Given data:

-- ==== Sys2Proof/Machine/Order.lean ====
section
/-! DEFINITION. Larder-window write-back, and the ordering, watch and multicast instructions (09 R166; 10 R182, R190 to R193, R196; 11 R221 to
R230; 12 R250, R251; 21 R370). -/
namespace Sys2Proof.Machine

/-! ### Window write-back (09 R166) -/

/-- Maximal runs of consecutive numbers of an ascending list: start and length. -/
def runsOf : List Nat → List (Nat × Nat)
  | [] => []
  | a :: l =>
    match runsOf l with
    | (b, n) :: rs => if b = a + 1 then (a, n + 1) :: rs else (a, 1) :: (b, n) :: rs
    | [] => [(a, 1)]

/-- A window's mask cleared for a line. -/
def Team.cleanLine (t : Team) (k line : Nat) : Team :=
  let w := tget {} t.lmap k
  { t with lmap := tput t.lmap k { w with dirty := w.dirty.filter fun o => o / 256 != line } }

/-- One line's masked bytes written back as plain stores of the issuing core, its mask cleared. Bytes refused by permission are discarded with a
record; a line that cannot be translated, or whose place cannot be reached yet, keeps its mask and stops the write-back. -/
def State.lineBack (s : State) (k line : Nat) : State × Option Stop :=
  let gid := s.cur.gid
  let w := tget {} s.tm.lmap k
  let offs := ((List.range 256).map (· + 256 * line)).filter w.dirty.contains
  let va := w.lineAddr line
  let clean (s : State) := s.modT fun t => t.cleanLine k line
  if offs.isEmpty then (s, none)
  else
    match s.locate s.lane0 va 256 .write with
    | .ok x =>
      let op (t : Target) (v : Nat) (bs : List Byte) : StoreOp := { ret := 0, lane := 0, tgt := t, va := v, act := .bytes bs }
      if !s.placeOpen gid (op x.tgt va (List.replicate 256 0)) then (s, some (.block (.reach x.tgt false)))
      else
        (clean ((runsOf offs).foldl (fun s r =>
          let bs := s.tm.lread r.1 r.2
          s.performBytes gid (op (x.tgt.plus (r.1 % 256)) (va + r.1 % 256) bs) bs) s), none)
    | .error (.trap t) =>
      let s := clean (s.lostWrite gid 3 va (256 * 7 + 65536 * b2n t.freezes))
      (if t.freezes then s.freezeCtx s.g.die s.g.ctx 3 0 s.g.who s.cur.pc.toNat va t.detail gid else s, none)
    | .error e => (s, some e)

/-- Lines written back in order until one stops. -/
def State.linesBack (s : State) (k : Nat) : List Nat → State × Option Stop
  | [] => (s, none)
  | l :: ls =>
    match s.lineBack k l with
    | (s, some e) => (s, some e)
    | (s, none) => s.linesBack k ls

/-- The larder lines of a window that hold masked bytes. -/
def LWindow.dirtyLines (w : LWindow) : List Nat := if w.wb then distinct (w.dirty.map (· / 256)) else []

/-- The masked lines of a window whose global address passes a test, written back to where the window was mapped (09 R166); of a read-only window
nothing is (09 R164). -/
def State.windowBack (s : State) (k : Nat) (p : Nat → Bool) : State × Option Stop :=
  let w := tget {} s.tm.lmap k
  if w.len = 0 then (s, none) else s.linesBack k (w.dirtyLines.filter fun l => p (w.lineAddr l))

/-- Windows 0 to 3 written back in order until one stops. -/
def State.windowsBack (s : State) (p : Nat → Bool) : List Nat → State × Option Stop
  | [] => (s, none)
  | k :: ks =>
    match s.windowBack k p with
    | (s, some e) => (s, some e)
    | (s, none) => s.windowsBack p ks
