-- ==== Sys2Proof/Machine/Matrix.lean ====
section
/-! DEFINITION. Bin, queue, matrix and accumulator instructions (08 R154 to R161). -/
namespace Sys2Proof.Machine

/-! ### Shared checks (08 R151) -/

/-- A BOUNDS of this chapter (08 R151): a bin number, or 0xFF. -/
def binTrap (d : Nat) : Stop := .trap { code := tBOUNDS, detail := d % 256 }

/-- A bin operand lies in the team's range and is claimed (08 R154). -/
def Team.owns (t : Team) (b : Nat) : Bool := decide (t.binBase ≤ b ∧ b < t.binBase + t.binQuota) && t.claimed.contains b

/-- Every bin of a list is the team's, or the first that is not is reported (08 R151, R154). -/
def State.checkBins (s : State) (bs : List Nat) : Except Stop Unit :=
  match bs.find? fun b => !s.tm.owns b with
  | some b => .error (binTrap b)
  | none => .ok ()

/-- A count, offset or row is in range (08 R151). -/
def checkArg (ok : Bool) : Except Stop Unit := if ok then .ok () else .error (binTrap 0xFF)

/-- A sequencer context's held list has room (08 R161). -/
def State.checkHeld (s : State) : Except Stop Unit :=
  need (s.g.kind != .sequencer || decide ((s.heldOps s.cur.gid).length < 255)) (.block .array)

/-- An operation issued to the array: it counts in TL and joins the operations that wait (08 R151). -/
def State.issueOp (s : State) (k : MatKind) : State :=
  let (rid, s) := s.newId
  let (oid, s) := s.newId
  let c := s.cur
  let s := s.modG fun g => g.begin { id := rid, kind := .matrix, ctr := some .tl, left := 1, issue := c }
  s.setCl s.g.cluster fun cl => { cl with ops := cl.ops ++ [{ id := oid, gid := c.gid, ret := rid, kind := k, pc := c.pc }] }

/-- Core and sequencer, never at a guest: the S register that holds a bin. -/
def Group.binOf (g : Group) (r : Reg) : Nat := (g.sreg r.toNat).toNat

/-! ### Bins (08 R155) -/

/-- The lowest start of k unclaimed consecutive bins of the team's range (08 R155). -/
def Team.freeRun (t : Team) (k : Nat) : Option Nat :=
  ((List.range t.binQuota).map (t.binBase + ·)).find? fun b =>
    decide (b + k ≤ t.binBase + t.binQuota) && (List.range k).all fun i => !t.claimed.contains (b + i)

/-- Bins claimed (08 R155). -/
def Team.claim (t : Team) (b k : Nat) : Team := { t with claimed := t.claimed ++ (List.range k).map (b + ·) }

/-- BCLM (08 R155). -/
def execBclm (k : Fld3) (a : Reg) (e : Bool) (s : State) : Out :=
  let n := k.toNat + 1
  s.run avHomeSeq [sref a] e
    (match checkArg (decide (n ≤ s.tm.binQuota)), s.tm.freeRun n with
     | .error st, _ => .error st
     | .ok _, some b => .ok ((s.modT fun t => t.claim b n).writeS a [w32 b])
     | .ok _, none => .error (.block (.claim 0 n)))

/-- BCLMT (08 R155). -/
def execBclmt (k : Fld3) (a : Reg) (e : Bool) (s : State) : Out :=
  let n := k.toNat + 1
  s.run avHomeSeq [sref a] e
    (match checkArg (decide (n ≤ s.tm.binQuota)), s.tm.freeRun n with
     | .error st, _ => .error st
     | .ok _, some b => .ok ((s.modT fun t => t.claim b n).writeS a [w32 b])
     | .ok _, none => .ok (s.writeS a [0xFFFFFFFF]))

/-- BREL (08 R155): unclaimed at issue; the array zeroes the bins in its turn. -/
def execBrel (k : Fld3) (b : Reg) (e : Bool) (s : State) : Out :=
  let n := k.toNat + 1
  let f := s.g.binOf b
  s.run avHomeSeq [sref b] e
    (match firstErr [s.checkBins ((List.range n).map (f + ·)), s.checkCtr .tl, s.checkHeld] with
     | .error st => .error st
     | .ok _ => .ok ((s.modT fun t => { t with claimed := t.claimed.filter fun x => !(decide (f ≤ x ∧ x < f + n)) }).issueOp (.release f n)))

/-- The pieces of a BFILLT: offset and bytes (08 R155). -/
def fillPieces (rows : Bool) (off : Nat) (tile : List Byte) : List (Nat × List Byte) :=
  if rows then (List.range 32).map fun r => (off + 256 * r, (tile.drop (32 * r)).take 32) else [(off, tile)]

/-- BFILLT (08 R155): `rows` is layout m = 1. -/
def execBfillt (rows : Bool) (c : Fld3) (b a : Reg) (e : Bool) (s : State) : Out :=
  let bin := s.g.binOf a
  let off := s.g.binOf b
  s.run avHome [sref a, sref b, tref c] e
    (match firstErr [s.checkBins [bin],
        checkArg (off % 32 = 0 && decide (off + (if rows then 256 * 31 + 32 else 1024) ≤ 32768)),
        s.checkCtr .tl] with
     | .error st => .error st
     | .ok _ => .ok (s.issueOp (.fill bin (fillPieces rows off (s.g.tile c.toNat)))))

Task to complete:
Your reply should hold only the lines from the first line of the records through the one with "let s := clean", reproduced word for word.

Response for this exercise:
-- ==== Sys2Proof/Machine/Order.lean ====
section
/-! DEFINITION. Larder-window write-back, and the ordering, watch and multicast instructions (09 R166; 10 R182, R190 to R193, R196; 11 R221 to
R230; 12 R250, R251; 21 R370). -/
namespace Sys2Proof.Machine

/-! ### Window write-back (09 R166) -/

/-- Maximal runs of consecutive numbers of an ascending list: start and length. -/
def runsOf : List Nat → List (Nat × Nat)
  | [] => []
  | a :: l =>
    match runsOf l with
    | (b, n) :: rs => if b = a + 1 then (a, n + 1) :: rs else (a, 1) :: (b, n) :: rs
    | [] => [(a, 1)]

/-- A window's mask cleared for a line. -/
def Team.cleanLine (t : Team) (k line : Nat) : Team :=
  let w := tget {} t.lmap k
  { t with lmap := tput t.lmap k { w with dirty := w.dirty.filter fun o => o / 256 != line } }

/-- One line's masked bytes written back as plain stores of the issuing core, its mask cleared. Bytes refused by permission are discarded with a
record; a line that cannot be translated, or whose place cannot be reached yet, keeps its mask and stops the write-back. -/
def State.lineBack (s : State) (k line : Nat) : State × Option Stop :=
  let gid := s.cur.gid
  let w := tget {} s.tm.lmap k
  let offs := ((List.range 256).map (· + 256 * line)).filter w.dirty.contains
  let va := w.lineAddr line
  let clean (s : State) := s.modT fun t => t.cleanLine k line
  if offs.isEmpty then (s, none)
  else
    match s.locate s.lane0 va 256 .write with
    | .ok x =>
      let op (t : Target) (v : Nat) (bs : List Byte) : StoreOp := { ret := 0, lane := 0, tgt := t, va := v, act := .bytes bs }
      if !s.placeOpen gid (op x.tgt va (List.replicate 256 0)) then (s, some (.block (.reach x.tgt false)))
      else
        (clean ((runsOf offs).foldl (fun s r =>
          let bs := s.tm.lread r.1 r.2
          s.performBytes gid (op (x.tgt.plus (r.1 % 256)) (va + r.1 % 256) bs) bs) s), none)
    | .error (.trap t) =>
      let s := clean (s.lostWrite gid 3 va (256 * 7 + 65536 * b2n t.freezes))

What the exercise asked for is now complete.